Unions by the numbers

Nick Driedger talks about what it would take to boost union numbers.

According to a recent study by Abacus Data, more people in Canada want to be in unions than are in unions. As they put it:

In our most recent national survey of 2,903 Canadian adults, we asked:

“If you had the choice between working in a job that was unionized or not unionized, which would you choose?”

…42% preferred a unionized workplace versus 39% who would want a non-unionized workplace. 19% were unsure.

…the results point to a desire by many Canadians to work in a unionized workplace. Despite the fact that about 16% to 20% of Canadians are unionized, more would choose to be if they could.

The article says 42% of people want to be in unions, compared to the 16% to 20% who currently are. So it would figure that unions should be able to sign up at least twice as many members as they have right now.

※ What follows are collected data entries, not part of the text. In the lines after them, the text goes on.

-- ==== Sys2Proof/Certificates/Slice0/Obligations.lean ====
section
/-! DEFINITION. The statements for the provers. A state written with the set operations of Machine/State.lean names every block
that changes; every block it does not name is as before. -/

open Sys2Proof Sys2Proof.Machine

/-! ### The machine -/

/-- The step of a queue with a command in front is that command's meaning on the state with the queue's rest. -/
def Obligations.StepTakesFrontCommand : Prop :=
  ∀ (s : State) (c : Instr) (rest : List Instr), s.pending = c :: rest → step s = exec c (s.setPending rest)

/-- The model's choice (log 2): on an empty queue the timebase ticks once, and stands still while RESETN is asserted. -/
def Obligations.EmptyQueueTicks : Prop :=
  ∀ s : State, s.pending = [] → step s = .next (if s.inReset then s else s.setTimebase (s.timebase + 1))

/-- The reset tables of R22, R42, R62, R84, R112, R130, R143, R155, R161 and R173, and that the reset state keeps the laws that
every step keeps. -/
def Obligations.ResetState : Prop :=
  (State.reset.host.table = [] ∧ State.reset.host.sendQueue = [] ∧ State.reset.acceptLine = true) ∧
    (∀ i : Fin 16, State.reset.windows[i] =
      { valid := false, base := 0, limit := 0, masters := 0b1111, action := .pass, hits := 0 }) ∧
    State.reset.epochs = { stack := [], nextEpoch := 1, controller := .idle, command := none } ∧
    ((∀ i : Fin 8, State.reset.capture.slots[i] = none) ∧ State.reset.capture.slotQueue = [] ∧
      State.reset.capture.marks = [] ∧ State.reset.capture.markSpills = 0) ∧
    (State.reset.journal.nextSeq = 0 ∧ State.reset.journal.nextQ = 0 ∧ State.reset.journal.map = [] ∧
      State.reset.journal.free.map BitVec.toNat = List.range 256 ∧ State.reset.journal.waiting = [] ∧
      State.reset.journal.engineQueue = [] ∧ State.reset.journal.serviceSide = none ∧
      State.reset.journal.outstanding = [] ∧ State.reset.journal.lastGranted = .service) ∧
    State.reset.replay = { context := none, refillTimer := none } ∧
    State.reset.space = { auto := false, manual := false, refreshTimer := none, fullWaits := [] } ∧
    ((∀ t : Fin 64, State.reset.memIf.tags[t] = .free) ∧ State.reset.memIf.tagQueue = []) ∧
    (State.reset.service.exchange = .closed ∧ State.reset.service.work = none ∧ State.reset.service.held = none ∧
      State.reset.service.mode = .bypass ∧ State.reset.service.events = [] ∧ State.reset.service.dropped = 0 ∧
      State.reset.service.coreReset = none ∧ State.reset.alertLow = false) ∧
    State.reset.service.params =
      { defaultAction := .pass, nseg := 256, memTimeout := 1000, fullWait := 500, holdTime := 200, holdOnFree := 4,
        holdOffFree := 8, refillWait := 1000, restoreAhead := 4 } ∧
    State.reset.timebase = 0 ∧
    (Memory.wf State.reset.journal.memory = true ∧ State.reset.journal.portValid ∧ State.reset.service.params.valid ∧
      (∀ i : Fin 16, State.reset.windows[i].valid') ∧ marksValid State.reset.capture.marks ∧ State.reset.epochs.valid ∧
      State.reset.epochs.pendingInDraining ∧ State.reset.tagsServed ∧ State.reset.holdSettled ∧
      State.reset.autoKept State.reset.journal.free.length ∧ State.reset.lawful 0)

/-- R173: RESETN asserted and released. The journal memory is kept; nothing else of the part is, and no command is taken while
RESETN is asserted. The queue and the number of the next free value are the model's own. -/
def Obligations.PinResetValues : Prop :=
  ∀ s : State,
    exec .pinReset s = .next
      { State.reset with
        journal := { State.reset.journal with memory := s.journal.memory }
        inReset := true
        fresh := s.fresh
        pending := s.pending } ∧
    (s.inReset = true → exec .resetnRelease s = .next
      { State.reset with
        journal := { State.reset.journal with memory := s.journal.memory }
        inReset := false
        fresh := s.fresh
        pending := s.pending }) ∧
    ∀ c : Instr, s.inReset = true → c ≠ .pinReset → c ≠ .resetnRelease → exec c s = .next s

/-! ### Laws that every step keeps -/

/-- R6, R19: the journal memory keeps its canonical form, and the port its 8 operations with 8 tags. The laws of the journal and of
what depends on it hold on: the free list and the segments of the map's entries are the segments below NSEG, each once (R7); only the
newest entry can be FILLING (R10); the entries cover consecutive sequence numbers from the outermost epoch's start, to NEXT_SEQ outside
a walk (R11, R23); at depth 0 the map and the mark table are empty (R35, R54); every entry of the table is in one place of its path at
most (R122); no entry is past the gate in a walk (R27); the current entry of a walk is the one that holds next, and the refill field
is that of the current entry (R65). `span` bounds how far the map's logical numbers lie before NEXT_Q, which a
command raises by at most 17, so that they stay apart (R9). -/
def Obligations.JournalMemoryAndPortKept : Prop :=
  ∀ (s t : State) (span : Nat), step s = .next t →
    (Memory.wf s.journal.memory = true → Memory.wf t.journal.memory = true) ∧
      (s.journal.portValid → t.journal.portValid) ∧
      (span + 17 < 2 ^ 32 → s.lawful span → t.lawful (span + 17))

/-- R165, R118, R121, R147: at most 32 events, at most 32 entries, no two entries with one master and tag, and no request waits
while a tag is FREE. -/
def Obligations.QueueLimitsKept : Prop :=
  ∀ s t : State, step s = .next t →
    (s.service.events.length ≤ 32 → t.service.events.length ≤ 32) ∧
      (s.host.table.length ≤ 32 → t.host.table.length ≤ 32) ∧
      ((s.host.table.map (·.id)).Nodup → (t.host.table.map (·.id)).Nodup) ∧ (s.tagsServed → t.tagsServed)

/-- R161, R104, R133: the parameters keep their ranges and the threshold order, and every window its base, limit and masters. -/
def Obligations.ParameterAndWindowRangesKept : Prop :=
  ∀ s t : State, step s = .next t →
    (s.service.params.valid → t.service.params.valid) ∧
      ((∀ i : Fin 16, s.windows[i].valid') → ∀ i : Fin 16, t.windows[i].valid')

/-- R23, R24, R26, R51: at most 8 epochs, no number twice and none 0, and a command pending in DRAINING alone; no line is marked
twice, and no set of the mark table holds more than 4 lines. -/
def Obligations.EpochStackAndMarksKept : Prop :=
  ∀ s t : State, step s = .next t →
    (s.epochs.valid → t.epochs.valid) ∧ (s.epochs.pendingInDraining → t.epochs.pendingInDraining) ∧
      (marksValid s.capture.marks → marksValid t.capture.marks)

/-- R106, R102, R103: at the end of every step the host interface has been told whether the hold is in force, and the automatic hold
is what R103 asks for at the free count. R103, R106, R107, R108: whatever the step of a running chip does to the free count or to a
hold, and resets apart, the automatic hold stays as it is where the free count ends between the thresholds; and where the hold in
force comes or goes, the notice joins the send queue, the refresh timer starts or stops, and HOLD_CHANGED joins the event queue after
the step's other records. A held EVENT_POP is answered after that (log 19), and could take the record again, so it is left out. -/
def Obligations.HoldToldKept : Prop :=
  (∀ s t : State, step s = .next t →
    (s.holdSettled → t.holdSettled) ∧
      (s.autoKept s.journal.free.length → t.autoKept t.journal.free.length)) ∧
  ∀ (c : Instr) (s t : State), exec c s = .next t → c ≠ .pinReset → c ≠ .resetnRelease →
    (∀ f, frameOf c ≠ some (0x16, f)) → s.service.coreReset = none →
    (∀ h, s.service.held = some h → h.code ≠ 0x13 ∧ h.code ≠ 0x16) →
    (t.host.holdTold ≠ s.host.holdTold → t.announced) ∧
      (t.service.params.holdOnFree < t.journal.free.length → t.journal.free.length < t.service.params.holdOffFree →
        t.space.auto = s.space.auto)

/-- R137: a command taken at depth 1 or more that leaves depth 1 or more changes no window, but for its hits, and not
DEFAULT_ACTION. -/
def Obligations.WindowsLockedInEpochs : Prop :=
  ∀ (c : Instr) (s t : State), exec c s = .next t → s.depth ≠ 0 → t.depth ≠ 0 →
    t.service.params.defaultAction = s.service.params.defaultAction ∧
      ∀ i : Fin 16, t.windows[i].valid = s.windows[i].valid ∧ t.windows[i].base = s.windows[i].base ∧
        t.windows[i].limit = s.windows[i].limit ∧ t.windows[i].masters = s.windows[i].masters ∧
        t.windows[i].action = s.windows[i].action

/-! ### Shared operations -/

/-- R164, R165: a record joins the tail with the timebase as its timestamp; with 32 records held it is dropped and counted. -/
def Obligations.EventPosted : Prop :=
  ∀ (n : Option EpochNo) (k : EventKind) (s : State),
    (s.service.events.length < 32 → post n k s =
      s.setService { s.service with events := s.service.events ++ [{ kind := k, time := s.timebase, epoch := n }] }) ∧
    (32 ≤ s.service.events.length → s.service.dropped.toNat < 2 ^ 32 - 1 →
      post n k s = s.setService { s.service with dropped := s.service.dropped + 1 }) ∧
    (32 ≤ s.service.events.length → s.service.dropped.toNat = 2 ^ 32 - 1 → post n k s = s)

But the way to get a union in lots of jurisdictions in Canada is to get something like 40% of the workforce in a given workplace to sign authorization cards to trigger a vote. Then you need 50% +1 to win the vote, after the employer has done all sorts of things to try and discourage the staff from unionizing. It’s not an individual choice, it’s a group choice.

So on these numbers, if you were to assume that 42% was evenly distributed across the economy (it of course isn’t) you would actually have enough union support in each workplace to trigger a union election, but not enough support to win it. That’s if you held on to the same amount of support and didn’t lose support, as most union campaigns do when the employer campaigns against the union. So really, if the 42% support were even across the economy, it would actually be surprising that a union ever got certified at all.

Right now, under these stats, and playing by the rules laid out for unions in the legislation, the odds are not great for you to succeed in forming a union. This backs up information that indicates most attempts at forming a new union in a workplace fail. But that doesn’t just have to do with worker support; it also has to do with how the system for getting a union makes it very difficult. Workers do not get the rights that come with unionization until they reach certain thresholds — a certain percentage of authorization cards, a majority in an election — often while facing union-busting and retaliation in the process.

What polls can’t show

Another important statistic in this study is that between 67% and 77% of people in unions would prefer to be in a union — much higher than the general population. There are some simple possible explanations for this.

One is that people who are in unions know the benefits. This makes them less susceptible to anti-union propaganda from those with money and power.

But there’s more to it than that.

As explained above, joining a union is not an individual choice: the process for getting into a union in most cases does not involve your individual preference, but a group decision made by people at work at one point in time. It’s a vote by a proposed bargaining unit, not a matter of people just signing up for membership.

The collective nature of union politics is something you can’t see in opinion polling. That’s the liberal bias of polling. If you ask questions as a matter of individual opinion, you are going to get an answer that really only reflects abstract preference. The Abacus poll is measuring a decision as a matter of individual conscience that no one actually makes as a matter of individual conscience.

So the argument about union members seeing the benefits only scrapes the surface. Workers who have fought together and won something are going to see the union that was the vehicle for that struggle as a good thing.

What it really takes to grow the labor movement

I would put to those who want to grow the labor movement that the more people participate in, and are a part of, exercising that group power, the sooner they will see the union as something effective in making their lives better. Striking does this. Arbitrated first contracts do not. Direct action on the job does this. Grievance procedures, OH&S complaints and consultation with the employer do not.

There are two poles in any union campaign — and really in any work a union does. One pole is confidence in the collective power of the group. The other pole is fear, or a lack of trust in one’s peers and in the collective power of the group. Unions have at least partially won the fight in a workplace if the workers have some faith in the union’s ability to get concessions. But workers also need to be actively involved in the struggle.

The legal processes in our country mostly undermine the dynamic of building collective power. Those processes makes it so that the level of unionization does not line up with the level of support unions actually have. In order for labor to get its numbers back, it needs to get its power back. And in order to get its power back, labor needs to realize that, from the certification process to the grievance process, the box created by the law was created mostly to suffocate labor power.